■ Problem to work on
All entries below must be given again word for word.

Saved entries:
-- Opening Marker --

/-! ### Free values (log entry 6) -/

/-- A word that the spec leaves open. -/
def State.anyWord (s : State) : Word := Config.freeWord s.freeCtr

/-- A count that the spec leaves open. -/
def State.anyNat (s : State) : Nat := Config.freeNat s.freeCtr

/-- A choice that the spec leaves open. -/
def State.anyBool (s : State) : Bool := Config.freeBool s.freeCtr

/-- Bytes that the spec leaves open. -/
def State.anyBytes (s : State) (n : Nat) : List Byte := (List.range n).map fun i => Config.freeByte (s.freeCtr + i)

/-- Whether an access of the engine command that the step works on cannot be made yet, so that the step will not happen (log entry 28). -/
def State.stalled (s : State) : Bool := s.snag || !s.wants.isEmpty

/-- Whether an engine command of tile `k` leaves out the part at a position that it may leave out after a fault: 1 copy, 2 matrix, 3
vector. The choice is the same in a superstep that runs again (13 R298). -/
def State.skips (s : State) (k engine id pos : Nat) : Bool := !s.stalled && Config.freePart (s.devId * 4096 + k) engine id pos

/-- A count that the spec leaves open, of an engine command of tile `k`. -/
def State.openCount (s : State) (k engine id : Nat) : Nat := Config.freeCount (s.devId * 4096 + k) engine id

/-- The state after `n` free values were used. -/
def State.used (s : State) (n : Nat) : State := { s with freeCtr := s.freeCtr + n }

/-! ### Stops -/

/-- The end of a step whose accesses may have reached an address without memory. -/
def State.finish (s : State) : Out :=
  match s.missing with
  | some pa => .fault (.noMemory pa)
  | none => .next s

/-- Whether the duty withholds this cycle from the tiles (18 R429): they issue, and start engine commands, in D cycles of every 16. -/
def State.withheld (s : State) : Bool := decide (s.duty ≤ s.cyc % 16)

/-- Begin a step that may reach an address without memory, or be held back. -/
def State.begin (s : State) : State := { s with missing := none, snag := false, wants := [] }

/-! ### Registers (02 R36-R44) -/

/-- The value of a general register that the bundle reads (02 R28). -/
def State.rx (s : State) (r : Reg) : Word := vget s.cur.x r.toNat 0

/-- The value of a predicate that the bundle reads; p0 reads 1 (02 R37). -/
def State.rp (s : State) (p : PredReg) : Bool := p == 0 || s.cur.pred.getLsbD p.toNat

/-- A set register of a mask of pending registers. -/
def Strand.pending (st : Strand) : RegName → Bool
  | .x r => st.pend.getLsbD r.toNat
  | .p r => r != 0 && st.pendP.getLsbD r.toNat

/-- Mark a register pending; a write to p0 marks nothing (02 R37, R43). -/
def Strand.mark (st : Strand) : RegName → Strand
  | .x r => { st with pend := st.pend ||| (1#16 <<< r.toNat) }
  | .p r => if r = 0 then st else { st with pendP := st.pendP ||| (1#8 <<< r.toNat) }

/-- Clear a pending bit. -/
def Strand.unmark (st : Strand) : RegName → Strand
  | .x r => { st with pend := st.pend &&& ~~~(1#16 <<< r.toNat) }
  | .p r => { st with pendP := st.pendP &&& ~~~(1#8 <<< r.toNat) }

/-- Set a register's contents; a write to p0 is discarded (02 R37). -/
def Strand.setReg (st : Strand) (r : RegName) (v : Word) : Strand :=
  match r with
  | .x r => { st with x := vset st.x r.toNat v }
  | .p r =>
    if r = 0 then st
    else if bitOf v 0 then { st with pred := st.pred ||| (1#8 <<< r.toNat) }
    else { st with pred := st.pred &&& ~~~(1#8 <<< r.toNat) }

/-- Write a register; an earlier result in flight never overwrites it (02 R42). -/
def Strand.put (st : Strand) (r : RegName) (v : Word) : Strand :=
  { st.setReg r v with flight := st.flight.filter fun f => f.reg != r }

/-- A variable-latency result arrives: the register is written and no longer pending (02 R43). -/
def Strand.land (st : Strand) (r : RegName) (v : Word) : Strand := (st.put r v).unmark r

-- Closing Marker --

■ Result of this exercise
/-! ### Free values (log entry 6) -/

/-- A word that the spec leaves open. -/
def State.anyWord (s : State) : Word := Config.freeWord s.freeCtr

/-- A count that the spec leaves open. -/
def State.anyNat (s : State) : Nat := Config.freeNat s.freeCtr

/-- A choice that the spec leaves open. -/
def State.anyBool (s : State) : Bool := Config.freeBool s.freeCtr

/-- Bytes that the spec leaves open. -/
def State.anyBytes (s : State) (n : Nat) : List Byte := (List.range n).map fun i => Config.freeByte (s.freeCtr + i)

/-- Whether an access of the engine command that the step works on cannot be made yet, so that the step will not happen (log entry 28). -/
def State.stalled (s : State) : Bool := s.snag || !s.wants.isEmpty

/-- Whether an engine command of tile `k` leaves out the part at a position that it may leave out after a fault: 1 copy, 2 matrix, 3
vector. The choice is the same in a superstep that runs again (13 R298). -/
def State.skips (s : State) (k engine id pos : Nat) : Bool := !s.stalled && Config.freePart (s.devId * 4096 + k) engine id pos

/-- A count that the spec leaves open, of an engine command of tile `k`. -/
def State.openCount (s : State) (k engine id : Nat) : Nat := Config.freeCount (s.devId * 4096 + k) engine id

/-- The state after `n` free values were used. -/
def State.used (s : State) (n : Nat) : State := { s with freeCtr := s.freeCtr + n }

/-! ### Stops -/

/-- The end of a step whose accesses may have reached an address without memory. -/
def State.finish (s : State) : Out :=
  match s.missing with
  | some pa => .fault (.noMemory pa)
  | none => .next s

/-- Whether the duty withholds this cycle from the tiles (18 R429): they issue, and start engine commands, in D cycles of every 16. -/
def State.withheld (s : State) : Bool := decide (s.duty ≤ s.cyc % 16)

/-- Begin a step that may reach an address without memory, or be held back. -/
def State.begin (s : State) : State := { s with missing := none, snag := false, wants := [] }

/-! ### Registers (02 R36-R44) -/

/-- The value of a general register that the bundle reads (02 R28). -/
def State.rx (s : State) (r : Reg) : Word := vget s.cur.x r.toNat 0

/-- The value of a predicate that the bundle reads; p0 reads 1 (02 R37). -/
def State.rp (s : State) (p : PredReg) : Bool := p == 0 || s.cur.pred.getLsbD p.toNat

/-- A set register of a mask of pending registers. -/
def Strand.pending (st : Strand) : RegName → Bool
  | .x r => st.pend.getLsbD r.toNat
  | .p r => r != 0 && st.pendP.getLsbD r.toNat

/-- Mark a register pending; a write to p0 marks nothing (02 R37, R43). -/
def Strand.mark (st : Strand) : RegName → Strand
  | .x r => { st with pend := st.pend ||| (1#16 <<< r.toNat) }
  | .p r => if r = 0 then st else { st with pendP := st.pendP ||| (1#8 <<< r.toNat) }

/-- Clear a pending bit. -/
def Strand.unmark (st : Strand) : RegName → Strand
  | .x r => { st with pend := st.pend &&& ~~~(1#16 <<< r.toNat) }
  | .p r => { st with pendP := st.pendP &&& ~~~(1#8 <<< r.toNat) }

/-- Set a register's contents; a write to p0 is discarded (02 R37). -/
def Strand.setReg (st : Strand) (r : RegName) (v : Word) : Strand :=
  match r with
  | .x r => { st with x := vset st.x r.toNat v }
  | .p r =>
    if r = 0 then st
    else if bitOf v 0 then { st with pred := st.pred ||| (1#8 <<< r.toNat) }
    else { st with pred := st.pred &&& ~~~(1#8 <<< r.toNat) }

/-- Write a register; an earlier result in flight never overwrites it (02 R42). -/
def Strand.put (st : Strand) (r : RegName) (v : Word) : Strand :=
  { st.setReg r v with flight := st.flight.filter fun f => f.reg != r }

/-- A variable-latency result arrives: the register is written and no longer pending (02 R43). -/
def Strand.land (st : Strand) (r : RegName) (v : Word) : Strand := (st.put r v).unmark r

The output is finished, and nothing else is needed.